Data =>
•••••
/-- Some of the writes in flight, with all that have performed wherever those have: the earlier ones that share a byte with one of them,
and those ahead of one in its agent's queue (R257, R258). -/
def withElders (want : Flight → Bool) : List Flight → List Flight
  | [] => []
  | f :: fs =>
    let later := withElders want fs
    if want f || later.any fun g => f.sameAgent g || f.shares g then f :: later else later

/-- Some of the writes in flight perform at device scope, after all that have then performed there too. -/
def State.settleAll (s : State) (want : Flight → Bool) : State := (withElders want s.flight).foldl (fun s f => s.settle f.id) s

/-- A flight has written to word `w`, or did so in bytes that a timed write has overtaken. -/
def Flight.inWord (f : Flight) (w : Nat) : Bool := f.cut.contains w || f.cells.any fun c => c.1 / 8 == w

/-- A flight comes before a timed write in the coherence order of word `w`: it has performed at stack scope, an earlier timed write has
overtaken it there, or it comes before one of `later`, the flights behind it in the word that do: it shares a byte of the word with that
one, or is the same agent's. -/
def Flight.isPast (f : Flight) (w : Nat) (later : List Flight) : Bool :=
  f.inWord w && (4 ≤ f.level || f.cut.contains w || later.any fun g =>
    f.sameAgent g || f.cells.any fun c => c.1 / 8 == w && g.cells.any fun d => d.1 == c.1)

/-- The flights that come before a timed write in the coherence order of word `w`. -/
def pastIn (w : Nat) : List Flight → List Flight
  | [] => []
  | f :: fs =>
    let later := pastIn w fs
    if f.isPast w later then f :: later else later

/-- A timed write of some bytes overtakes a flight, `fs` being those behind it, at an address. -/
def Flight.overtaken (f : Flight) (cells : List (Nat × Byte)) (fs : List Flight) (a : Nat) : Bool :=
  (cells.any fun d => d.1 == a) && f.isPast (a / 8) (pastIn (a / 8) fs)

/-- Drop from the flights the bytes that a timed write of a stack's DRAM has overtaken: those of the flights that come before it in the
one order of the word. Any other elastic store comes to stack scope on this cycle or later, and follows the timed write (R256, R257,
R258, R269). -/
def overtake (cells : List (Nat × Byte)) : List Flight → List Flight
  | [] => []
  | f :: fs => f.without (f.overtaken cells fs) :: overtake cells fs

/-- The flights that a timed write overtakes whole: each has performed at every scope from then on, for every load returns a later
write (R224). -/
def overtakenWhole (cells : List (Nat × Byte)) : List Flight → List Flight
  | [] => []
  | f :: fs => (if !f.cells.isEmpty && f.cells.all fun c => f.overtaken cells fs c.1 then [f] else []) ++ overtakenWhole cells fs

/-- The flights that have performed at every scope once a timed write of some bytes has: those it overtakes whole, and all that have
performed wherever those have (R224, R258). -/
def State.overrun (s : State) (cells : List (Nat × Byte)) : List Flight :=
  withElders (fun f => (overtakenWhole cells s.flight).any fun g => g.id == f.id) s.flight

/-- The slice caches of a stack lose the lines that bytes lie in. -/
def Stack.uncache (k : Stack) (cells : List (Nat × Byte)) : Stack :=
  { k with cache := k.cache.map fun ls => ls.filter fun l => !cells.any fun c => c.1 / 64 == l }

/-- A timed write of bytes of DRAM performs at every scope, and the slice caches of every stack lose the lines it overlaps (R142,
R269). What has performed at every scope with it enters memory before it. -/
def State.timedWrite (s : State) (cells : List (Nat × Byte)) : State :=
  let cells := cells.filter fun c => !s.drops c.1
  let s := (s.overrun cells).foldl (fun s f => s.settle f.id) s
  { s with mem := Sparse.setAll s.mem cells, flight := overtake cells s.flight, poison := clearPoison cells s.poison,
           stks := s.stks.map fun t => t.uncache cells }

/-- A flight's write marks a word as poisoned, or clears its mark by covering it, or does neither. -/
def Flight.marks (f : Flight) (w : Nat) : Option Bool :=
  if f.bad.contains w then some true
  else if (List.range 8).all fun i => f.cells.any fun c => c.1 == 8 * w + i then some false
  else none

/-- A word of memory reads as poisoned at a place: it lies in a fenced region or behind a fenced port, or is marked by the
latest write visible there that marks or covers it (R290, R292, R316). -/
def State.poisoned (s : State) (p : Place) (b : Nat) : Bool :=
  (isDram b && s.fenced.contains (.dram (b / 2 ^ 30))) || s.dropped b ||
  s.flight.foldl (fun m f => if f.seenBy p then (f.marks (b / 8)).getD m else m) (s.poison.contains (b / 8))

/-- Some byte of a range reads as poisoned at a place. -/
def State.poisonedRange (s : State) (p : Place) (b n : Nat) : Bool := (List.range (n / 8 + 2)).any fun i =>
  let x := b / 8 * 8 + 8 * i
  x < b + n && s.poisoned p x

/-! ## Addresses (R144) -/

/-- A domain address. -/
def isDomain (a : W64) : Bool := a.msb
/-- A local address with no reserved bit set. -/
def canonical (a : W64) : Bool := isDomain a || a.toNat < 2 ^ 48
/-- The target device of a domain address. -/
def domDevice (a : W64) : Nat := fld a.toNat 49 14
/-- The window offset of a domain address. -/
def domOffset (a : W64) : Nat := fld a.toNat 0 49

/-! ## Page tables (R145, R146) -/

/-- A translation: the page's first virtual address, the log2 of its size, its bus address, and its permissions. -/
structure Page where
  va   : Nat
  log  : Nat
  bus  : Nat
  w    : Bool
  x    : Bool
  deriving DecidableEq, Repr

/-- The bus address of a virtual address in a page. -/
def Page.at (p : Page) (va : Nat) : Nat := p.bus + (va - p.va)

/-- Why an access has no bus address: PAGE with its Detail, PERM, ADDRESS, or a page table that cannot be read: HOST-ABSENT or
NO-ENDPOINT (R144, R146, R305, R308, R311). -/
inductive XlatFail where
  | page (level : Nat)
  | perm
  | address
  | host
  | noEnd
  deriving DecidableEq, Repr

/-- The cause code and Detail of a failure. -/
def XlatFail.code : XlatFail → Nat × Nat
  | .page l => (cPage, l)
  | .perm => (cPerm, 0)
  | .address => (cAddress, 0)
  | .host => (cHost, 0)
  | .noEnd => (cNoEnd, 0)

/-- What a walk answers: a page, or why it fails. -/
abbrev Walk := Except XlatFail Page

/-- Whether the target of a bus address answers a load (R305, R308, R311). -/
def State.answers (s : State) (b : Nat) : Except XlatFail Unit :=
  if !busOk b then .error (.page 4) else if s.hostAbsent b then .error .host else if s.silent b then .error .noEnd else .ok ()

/-- The log2 of a leaf's size at a level (R145). -/
def leafLog (level : Nat) : Nat := 12 + 9 * level

/-- The log2 of the number of leaves that a size class groups at a level, where the class is valid there (R145). -/
def classLog (level cls : Nat) : Option Nat :=
  if cls == 0 then some 0
  else if level == 0 && cls == 1 then some 4
  else if level == 0 && cls == 2 then some 6
  else if level == 1 && cls == 3 then some 4
  else if level == 1 && cls == 4 then some 7
  else if level == 2 && cls == 5 then some 4
  else none

/-- An entry's reserved bits are zero and it is valid (R145, R146). -/
def pteOk (e : Nat) : Bool := fld e 0 1 == 1 && fld e 4 5 == 0 && fld e 52 12 == 0
/-- An entry's address. -/
def pteAddr (e : Nat) : Nat := fld e 12 40 * 4096

/-- The page of a leaf entry, or none where R146 refuses it. `base` is the table's bus address. -/
def leafPage (s : State) (level base va e : Nat) : Option Page :=
  match classLog level (fld e 9 3) with
  | none => none
  | some g =>
    let log := leafLog level + g
    let first := va / 2 ^ log * 2 ^ log
    let e' := if g == 0 then e else s.busNat (base + 8 * (first / 2 ^ leafLog level % 512)) 8
    if pteOk e' && fld e' 3 1 == 1 && fld e' 9 3 == fld e 9 3 && pteAddr e' % 2 ^ log == 0 then
      some { va := first, log, bus := pteAddr e', w := fld e' 1 1 == 1, x := fld e' 2 1 == 1 }
    else none

/-- Walk from `level` down, the table at `base` (R145, R146, R305); `n` counts the levels left. -/
def walkFrom (s : State) (va : Nat) : Nat → Nat → Walk
  | 0, _ => .error (.page 0)
  | level + 1, base =>
    let e := s.busNat (base + 8 * (va / 2 ^ leafLog level % 512)) 8
    match s.answers base with
    | .error f => .error f
    | .ok _ =>
      if !pteOk e then .error (.page level)
      else if fld e 3 1 == 1 then
        if level == 3 then .error (.page level)
        else match leafPage s level base va e with
          | some p => if busOk (p.at va) then .ok p else .error (.page 4)
          | none => .error (.page level)
      else if level == 0 || fld e 9 3 != 0 then .error (.page level)
      else walkFrom s va level (pteAddr e)

/-- The page that a TLB entry holds. -/
def TlbEntry.page (e : TlbEntry) : Page := { va := e.va, log := e.log, bus := e.bus, w := e.w, x := e.x }

/-- The entry of a TLB for a context and address. -/
def tlbFind (es : List TlbEntry) (ctx va : Nat) : Option TlbEntry :=
  es.find? fun e => e.ctx == ctx && e.va == va / 2 ^ e.log * 2 ^ e.log

/-- The TLBs that an access from a core of a stack looks in, in turn (R147). -/
def Stack.tlbs (t : Stack) (c : Nat) : List (List TlbEntry) := [vget t.micro c [], vget t.sliceTlb (c / 4) [], t.tlb]

/-- The translation held for a context and address in the TLBs of a core (R147). DESIGN CHOICE (log 20). -/
def State.tlbHit (s : State) (k c ctx va : Nat) : Option Page :=
  (((s.stack k).tlbs c).findSome? fun es => tlbFind es ctx va).map TlbEntry.page

/-- Translate an address of a context as an access from core `c` of stack `k` does: the TLBs first, then a walk (R147, R305). -/
def State.lookup (s : State) (k c ctx va : Nat) : Walk :=
  match s.tlbHit k c ctx va with
  | some p => if busOk (p.at va) then .ok p else .error (.page 4)
  | none => match s.ctx? ctx with
    | some x => walkFrom s va 4 x.root
    | none => .error (.page 3)

/-- A TLB of `n` entries takes one in, and the oldest makes room. -/
def tlbPut (n : Nat) (e : TlbEntry) (es : List TlbEntry) : List TlbEntry :=
  if (tlbFind es e.ctx e.va).isSome then es else (e :: es).take n

/-- Hold a translation in the three TLBs of a core's accesses (R147). -/
def State.tlbFill (s : State) (k c ctx : Nat) (p : Page) : State :=
  let e : TlbEntry := { ctx, va := p.va, log := p.log, bus := p.bus, w := p.w, x := p.x }
  s.modStack k fun t => { t with
    tlb := tlbPut 1536 e t.tlb, sliceTlb := vset t.sliceTlb (c / 4) (tlbPut 512 e (vget t.sliceTlb (c / 4) [])),
    micro := vset t.micro c (tlbPut 64 e (vget t.micro c [])) }

/-- A slice cache of a stack takes in a line of memory: a coherent copy, so that only its presence is held; the oldest of 262,144
makes room. A line of no memory, or one that cannot answer, is not taken (R8, R91, R148). DESIGN CHOICE (log 19). -/
def State.cacheLine (s : State) (k c b : Nat) : State :=
  if !busOk b || s.silent b || s.hostAbsent b || isDoorbell b then s
  else s.modStack k fun t =>
    let ls := (vget t.cache (c / 4) []).filter fun l => l != b / 64
    { t with cache := vset t.cache (c / 4) ((b / 64 :: ls).take (2 ^ 18)) }

/-- Translate for a read, a write or a fetch: the bus address, or why it fails (R146). -/
def State.xlat (s : State) (k c ctx va : Nat) (w x : Bool) : Except XlatFail Nat :=
  match s.lookup k c ctx va with
  | .error e => .error e
  | .ok p => if (w && !p.w) || (x && !p.x) then .error .perm else .ok (p.at va)

/-- The bus address of a context's virtual address as the dispatcher translates it: a fresh walk. -/
def State.dispXlat (s : State) (ctx : Nat) (va : W64) (w : Bool) : Option Nat :=
  if 2 ^ 48 ≤ va.toNat then none
  else match s.ctx? ctx with
    | none => none
    | some c => match walkFrom s va.toNat 4 c.root with
      | .ok p => if w && !p.w then none else some (p.at va.toNat)
      | .error _ => none

/-- The bus address of an access of the dispatcher, if it translates and its target answers. DESIGN CHOICE (log 66). -/
def State.dispAt (s : State) (ctx : Nat) (va : W64) (w : Bool) : Option Nat := match s.dispXlat ctx va w with
  | some b => if s.silent b || s.hostAbsent b then none else some b
  | none => none

/-- What does not answer an access of the dispatcher, a page table or the target: HOST-ABSENT or NO-ENDPOINT (R308, R311). -/
def State.dispLost (s : State) (ctx : Nat) (va : W64) : Option XlatFail :=
  if 2 ^ 48 ≤ va.toNat then none
  else match s.ctx? ctx with
    | none => none
    | some c => match walkFrom s va.toNat 4 c.root with
      | .ok p => if s.hostAbsent (p.at va.toNat) then some .host else if s.silent (p.at va.toNat) then some .noEnd else none
      | .error .host => some .host
      | .error .noEnd => some .noEnd
      | .error _ => none

/-- `n` bytes of a context's memory as the dispatcher reads them, if every one can be read. -/
def State.dispBytes (s : State) (ctx : Nat) (va : W64) (n : Nat) : Option (List Byte) :=
  (List.range n).mapM fun i => (s.dispAt ctx (va + BitVec.ofNat 64 i) false).map fun b => s.busByte Place.device b

/-- A 64-bit word of a context's memory as the dispatcher reads it. -/
def State.dispWord (s : State) (ctx : Nat) (va : W64) : Option W64 :=
  (s.dispAt ctx va false).map fun b => BitVec.ofNat 64 (s.busNat b 8)

/-- Store a 64-bit word of a context's memory at device scope. -/
def State.dispStore (s : State) (ctx : Nat) (va v : W64) : Option State :=
  (s.dispAt ctx va true).map fun b => s.busPut b 8 v.toNat

/-! ## The domain (R310) -/

/-- One word of export entry `n`. -/
def State.exportWord (s : State) (n w : Nat) : Nat := (vget s.exports (4 * n + w) 0).toNat

/-- An export entry is enabled and holds a window offset. -/
def State.exportHolds (s : State) (n ofs : Nat) : Bool :=
  let size := fld (s.exportWord n 2) 0 28
  let lo := fld (s.exportWord n 0) 21 28
  size != 0 && lo ≤ ofs / 2 ^ 21 && ofs / 2 ^ 21 < lo + size

/-- What a domain access to this device's window is resolved to: a bus address, or none for NO-ENDPOINT (R310, R311). -/
def State.exportAt (s : State) (from_ ofs : Nat) (write : Bool) : Option Nat :=
  match (List.range 64).find? fun n => s.exportHolds n ofs with
  | none => none
  | some n =>
    let pm := s.exportWord n 3
    let lo := fld (s.exportWord n 0) 21 28
    let bus := fld (s.exportWord n 1) 21 31 * 2 ^ 21 + (ofs - lo * 2 ^ 21)
    let allowed := fld pm 0 14 ≤ from_ && from_ ≤ fld pm 16 14 && (if write then fld pm 31 1 == 1 else fld pm 30 1 == 1)
    let answers := busOk bus && !s.silent bus && !s.hostAbsent bus
    if allowed && answers then some bus else none

/-- The ports of a destination's routing entry, without those that are fenced (R313, R314). -/
def State.portsTo (s : State) (dev : Nat) : List Nat :=
  let e := (Sparse.get s.routes dev).toNat
  ((List.range (fld e 28 2 + 1)).map fun i => fld e (7 * i) 7).filter fun p => !s.fenced.contains (.port p)

/-- The port that an access from a device to another takes: the entry's port number (source mod count), if it has a port (R313, R314). -/
def State.portFor (s : State) (src dev : Nat) : Option Nat := (s.portsTo dev)[src % (s.portsTo dev).length]?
•••••
Assignment => The string "hostAbsent" may occur on several lines of the listing; state how many such lines there are, giving the number only.

Task response => 5